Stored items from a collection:
=== Section Start ===
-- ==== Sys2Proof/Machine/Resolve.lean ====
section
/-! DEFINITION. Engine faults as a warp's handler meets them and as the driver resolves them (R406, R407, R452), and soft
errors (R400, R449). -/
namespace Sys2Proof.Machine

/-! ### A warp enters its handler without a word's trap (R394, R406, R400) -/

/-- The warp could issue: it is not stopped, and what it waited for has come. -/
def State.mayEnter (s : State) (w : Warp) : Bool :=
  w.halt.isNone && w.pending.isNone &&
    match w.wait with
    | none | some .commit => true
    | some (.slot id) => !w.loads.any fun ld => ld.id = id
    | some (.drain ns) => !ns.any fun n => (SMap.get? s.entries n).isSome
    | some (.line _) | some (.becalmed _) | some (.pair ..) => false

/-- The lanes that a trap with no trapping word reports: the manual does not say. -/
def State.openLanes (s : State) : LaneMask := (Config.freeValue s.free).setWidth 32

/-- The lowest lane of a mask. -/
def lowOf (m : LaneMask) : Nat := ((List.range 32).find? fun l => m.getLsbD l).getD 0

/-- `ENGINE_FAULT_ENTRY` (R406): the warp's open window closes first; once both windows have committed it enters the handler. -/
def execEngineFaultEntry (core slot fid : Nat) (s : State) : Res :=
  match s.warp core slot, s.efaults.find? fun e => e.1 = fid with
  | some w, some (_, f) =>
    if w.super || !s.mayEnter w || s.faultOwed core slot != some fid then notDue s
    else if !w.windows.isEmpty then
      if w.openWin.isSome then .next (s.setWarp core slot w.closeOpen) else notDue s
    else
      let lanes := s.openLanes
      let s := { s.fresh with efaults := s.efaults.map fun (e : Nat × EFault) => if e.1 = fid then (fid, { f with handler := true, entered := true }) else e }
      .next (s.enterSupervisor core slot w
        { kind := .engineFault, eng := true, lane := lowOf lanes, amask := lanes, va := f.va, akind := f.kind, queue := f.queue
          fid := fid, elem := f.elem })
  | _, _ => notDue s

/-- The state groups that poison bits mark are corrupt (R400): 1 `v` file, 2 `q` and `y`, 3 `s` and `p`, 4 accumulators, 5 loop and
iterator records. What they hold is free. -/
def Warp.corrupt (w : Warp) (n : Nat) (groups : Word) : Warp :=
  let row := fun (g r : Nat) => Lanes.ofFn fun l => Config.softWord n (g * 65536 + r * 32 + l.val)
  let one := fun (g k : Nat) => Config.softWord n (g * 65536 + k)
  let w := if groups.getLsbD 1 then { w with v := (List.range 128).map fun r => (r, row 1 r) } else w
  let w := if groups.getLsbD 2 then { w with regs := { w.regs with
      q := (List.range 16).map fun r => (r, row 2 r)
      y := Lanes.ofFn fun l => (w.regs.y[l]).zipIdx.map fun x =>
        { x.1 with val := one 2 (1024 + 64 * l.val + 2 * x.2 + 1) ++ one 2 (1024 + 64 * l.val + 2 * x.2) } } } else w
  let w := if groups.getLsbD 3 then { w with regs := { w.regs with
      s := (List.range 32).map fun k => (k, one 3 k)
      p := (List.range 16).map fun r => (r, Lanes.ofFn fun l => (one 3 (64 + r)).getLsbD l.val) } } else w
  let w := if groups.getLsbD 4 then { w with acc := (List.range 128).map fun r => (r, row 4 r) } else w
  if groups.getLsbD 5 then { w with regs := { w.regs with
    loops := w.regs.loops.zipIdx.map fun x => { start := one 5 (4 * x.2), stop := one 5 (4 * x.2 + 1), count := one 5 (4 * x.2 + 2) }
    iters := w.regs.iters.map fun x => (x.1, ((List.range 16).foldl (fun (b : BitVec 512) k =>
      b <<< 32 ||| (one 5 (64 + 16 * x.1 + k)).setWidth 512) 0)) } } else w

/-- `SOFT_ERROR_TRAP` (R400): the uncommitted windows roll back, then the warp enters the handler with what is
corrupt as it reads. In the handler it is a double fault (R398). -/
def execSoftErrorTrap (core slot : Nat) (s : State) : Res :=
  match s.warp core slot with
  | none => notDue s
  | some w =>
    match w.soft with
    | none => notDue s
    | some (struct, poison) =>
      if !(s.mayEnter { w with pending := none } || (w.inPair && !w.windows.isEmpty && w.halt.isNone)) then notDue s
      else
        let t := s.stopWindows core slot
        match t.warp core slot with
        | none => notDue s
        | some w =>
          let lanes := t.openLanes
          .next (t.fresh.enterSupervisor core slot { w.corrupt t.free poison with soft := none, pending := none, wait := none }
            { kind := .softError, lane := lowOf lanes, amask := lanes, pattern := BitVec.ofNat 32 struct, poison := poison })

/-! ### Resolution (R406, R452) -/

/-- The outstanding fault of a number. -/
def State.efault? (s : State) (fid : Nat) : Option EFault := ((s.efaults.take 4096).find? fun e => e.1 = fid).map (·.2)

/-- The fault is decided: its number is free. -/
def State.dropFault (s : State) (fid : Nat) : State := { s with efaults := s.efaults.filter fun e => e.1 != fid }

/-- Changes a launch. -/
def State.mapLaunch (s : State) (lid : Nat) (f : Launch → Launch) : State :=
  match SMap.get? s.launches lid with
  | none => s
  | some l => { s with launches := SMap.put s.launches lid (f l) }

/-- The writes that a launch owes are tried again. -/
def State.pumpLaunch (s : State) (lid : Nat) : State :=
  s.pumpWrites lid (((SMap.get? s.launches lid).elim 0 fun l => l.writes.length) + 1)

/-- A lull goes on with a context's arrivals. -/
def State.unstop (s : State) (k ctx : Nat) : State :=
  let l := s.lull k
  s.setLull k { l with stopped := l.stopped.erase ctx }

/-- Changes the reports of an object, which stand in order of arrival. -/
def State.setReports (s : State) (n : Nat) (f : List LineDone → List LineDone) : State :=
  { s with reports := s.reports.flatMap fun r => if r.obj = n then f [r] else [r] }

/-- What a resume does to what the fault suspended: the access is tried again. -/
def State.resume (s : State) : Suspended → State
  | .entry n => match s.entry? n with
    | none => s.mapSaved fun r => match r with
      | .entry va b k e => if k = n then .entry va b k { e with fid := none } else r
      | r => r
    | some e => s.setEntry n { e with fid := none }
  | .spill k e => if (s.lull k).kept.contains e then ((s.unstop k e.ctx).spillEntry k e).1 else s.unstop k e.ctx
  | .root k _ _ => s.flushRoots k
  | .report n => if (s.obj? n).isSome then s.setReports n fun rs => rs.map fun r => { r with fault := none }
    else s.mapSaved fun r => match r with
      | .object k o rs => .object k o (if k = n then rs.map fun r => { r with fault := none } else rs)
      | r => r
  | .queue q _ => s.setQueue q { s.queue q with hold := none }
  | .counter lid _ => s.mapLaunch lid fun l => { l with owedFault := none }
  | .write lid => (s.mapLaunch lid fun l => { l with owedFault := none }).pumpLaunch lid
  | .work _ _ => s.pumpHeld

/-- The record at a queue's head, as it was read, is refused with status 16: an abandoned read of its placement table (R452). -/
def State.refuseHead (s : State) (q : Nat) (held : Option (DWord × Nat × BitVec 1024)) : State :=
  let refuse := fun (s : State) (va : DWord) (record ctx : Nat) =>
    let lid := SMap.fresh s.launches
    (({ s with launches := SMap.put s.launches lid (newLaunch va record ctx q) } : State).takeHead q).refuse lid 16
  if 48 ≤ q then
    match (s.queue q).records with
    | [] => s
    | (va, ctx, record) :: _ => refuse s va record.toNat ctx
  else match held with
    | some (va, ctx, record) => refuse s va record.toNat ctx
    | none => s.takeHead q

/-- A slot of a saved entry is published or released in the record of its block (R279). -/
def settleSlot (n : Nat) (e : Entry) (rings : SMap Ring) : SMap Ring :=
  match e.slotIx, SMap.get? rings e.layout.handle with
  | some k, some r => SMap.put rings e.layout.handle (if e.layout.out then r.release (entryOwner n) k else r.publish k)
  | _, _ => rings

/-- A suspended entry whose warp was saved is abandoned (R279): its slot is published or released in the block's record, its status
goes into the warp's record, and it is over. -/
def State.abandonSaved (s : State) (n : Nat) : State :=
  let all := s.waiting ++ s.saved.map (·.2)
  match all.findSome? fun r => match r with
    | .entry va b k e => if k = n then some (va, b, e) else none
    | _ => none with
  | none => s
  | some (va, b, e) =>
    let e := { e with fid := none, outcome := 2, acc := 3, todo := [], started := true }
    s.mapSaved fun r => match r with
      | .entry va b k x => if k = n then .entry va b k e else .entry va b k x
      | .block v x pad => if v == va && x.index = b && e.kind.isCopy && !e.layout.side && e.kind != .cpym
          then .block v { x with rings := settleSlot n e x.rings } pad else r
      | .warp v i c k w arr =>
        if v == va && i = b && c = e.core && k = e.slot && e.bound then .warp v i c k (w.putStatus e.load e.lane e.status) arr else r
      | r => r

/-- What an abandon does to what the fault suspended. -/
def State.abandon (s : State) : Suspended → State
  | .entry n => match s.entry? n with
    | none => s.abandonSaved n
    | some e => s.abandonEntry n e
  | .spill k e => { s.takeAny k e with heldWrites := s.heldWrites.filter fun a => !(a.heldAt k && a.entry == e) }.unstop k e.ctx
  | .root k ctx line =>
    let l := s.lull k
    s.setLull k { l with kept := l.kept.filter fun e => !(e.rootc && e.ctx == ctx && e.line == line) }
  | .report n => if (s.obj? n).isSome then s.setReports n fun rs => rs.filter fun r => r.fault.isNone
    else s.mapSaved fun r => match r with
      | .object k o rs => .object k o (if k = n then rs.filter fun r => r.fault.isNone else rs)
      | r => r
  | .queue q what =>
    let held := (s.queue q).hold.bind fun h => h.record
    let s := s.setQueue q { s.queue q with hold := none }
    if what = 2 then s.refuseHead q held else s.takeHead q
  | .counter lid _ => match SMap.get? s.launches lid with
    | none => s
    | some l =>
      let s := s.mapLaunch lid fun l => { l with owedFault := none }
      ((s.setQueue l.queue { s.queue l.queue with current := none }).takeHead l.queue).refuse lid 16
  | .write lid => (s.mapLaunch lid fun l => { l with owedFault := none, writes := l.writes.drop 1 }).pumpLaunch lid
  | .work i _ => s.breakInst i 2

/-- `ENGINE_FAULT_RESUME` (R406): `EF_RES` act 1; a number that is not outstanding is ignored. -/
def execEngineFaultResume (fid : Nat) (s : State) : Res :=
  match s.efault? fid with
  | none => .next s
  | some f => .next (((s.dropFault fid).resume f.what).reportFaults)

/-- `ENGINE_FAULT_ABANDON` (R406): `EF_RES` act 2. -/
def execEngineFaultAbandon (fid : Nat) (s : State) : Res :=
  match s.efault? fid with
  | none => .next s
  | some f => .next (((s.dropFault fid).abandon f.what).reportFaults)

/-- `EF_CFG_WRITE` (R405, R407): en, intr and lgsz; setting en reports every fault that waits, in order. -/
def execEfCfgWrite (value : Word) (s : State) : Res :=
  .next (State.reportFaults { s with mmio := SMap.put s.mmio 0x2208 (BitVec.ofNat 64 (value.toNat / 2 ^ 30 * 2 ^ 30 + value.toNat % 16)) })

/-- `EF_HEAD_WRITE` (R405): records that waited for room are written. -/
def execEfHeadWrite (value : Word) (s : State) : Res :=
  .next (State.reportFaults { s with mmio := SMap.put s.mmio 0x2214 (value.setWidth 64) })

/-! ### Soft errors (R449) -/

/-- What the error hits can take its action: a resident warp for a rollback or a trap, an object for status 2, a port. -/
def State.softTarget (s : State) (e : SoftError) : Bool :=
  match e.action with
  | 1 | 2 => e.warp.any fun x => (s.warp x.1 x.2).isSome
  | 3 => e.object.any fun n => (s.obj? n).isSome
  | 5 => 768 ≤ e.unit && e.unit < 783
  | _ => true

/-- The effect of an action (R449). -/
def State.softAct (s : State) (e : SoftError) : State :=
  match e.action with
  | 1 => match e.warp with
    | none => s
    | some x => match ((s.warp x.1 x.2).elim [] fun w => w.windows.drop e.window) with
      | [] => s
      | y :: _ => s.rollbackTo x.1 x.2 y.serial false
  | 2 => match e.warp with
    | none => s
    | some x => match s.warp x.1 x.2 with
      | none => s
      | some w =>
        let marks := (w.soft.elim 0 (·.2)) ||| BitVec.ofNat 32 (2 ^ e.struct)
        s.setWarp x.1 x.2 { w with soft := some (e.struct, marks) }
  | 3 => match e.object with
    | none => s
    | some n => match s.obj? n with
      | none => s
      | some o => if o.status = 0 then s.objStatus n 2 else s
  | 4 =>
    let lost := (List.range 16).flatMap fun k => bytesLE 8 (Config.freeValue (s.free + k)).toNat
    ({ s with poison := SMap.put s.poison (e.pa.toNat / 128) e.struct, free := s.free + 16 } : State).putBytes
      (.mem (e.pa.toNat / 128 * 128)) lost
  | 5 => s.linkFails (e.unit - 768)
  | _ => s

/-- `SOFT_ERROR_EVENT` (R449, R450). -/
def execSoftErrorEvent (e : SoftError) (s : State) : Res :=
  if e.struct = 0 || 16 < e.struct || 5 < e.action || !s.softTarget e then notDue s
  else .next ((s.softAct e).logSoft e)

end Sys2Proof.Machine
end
=== Section End ===
Your task is to copy each line of the entries that includes the word "Machine".

-- ==== Sys2Proof/Machine/Resolve.lean ====
namespace Sys2Proof.Machine
end Sys2Proof.Machine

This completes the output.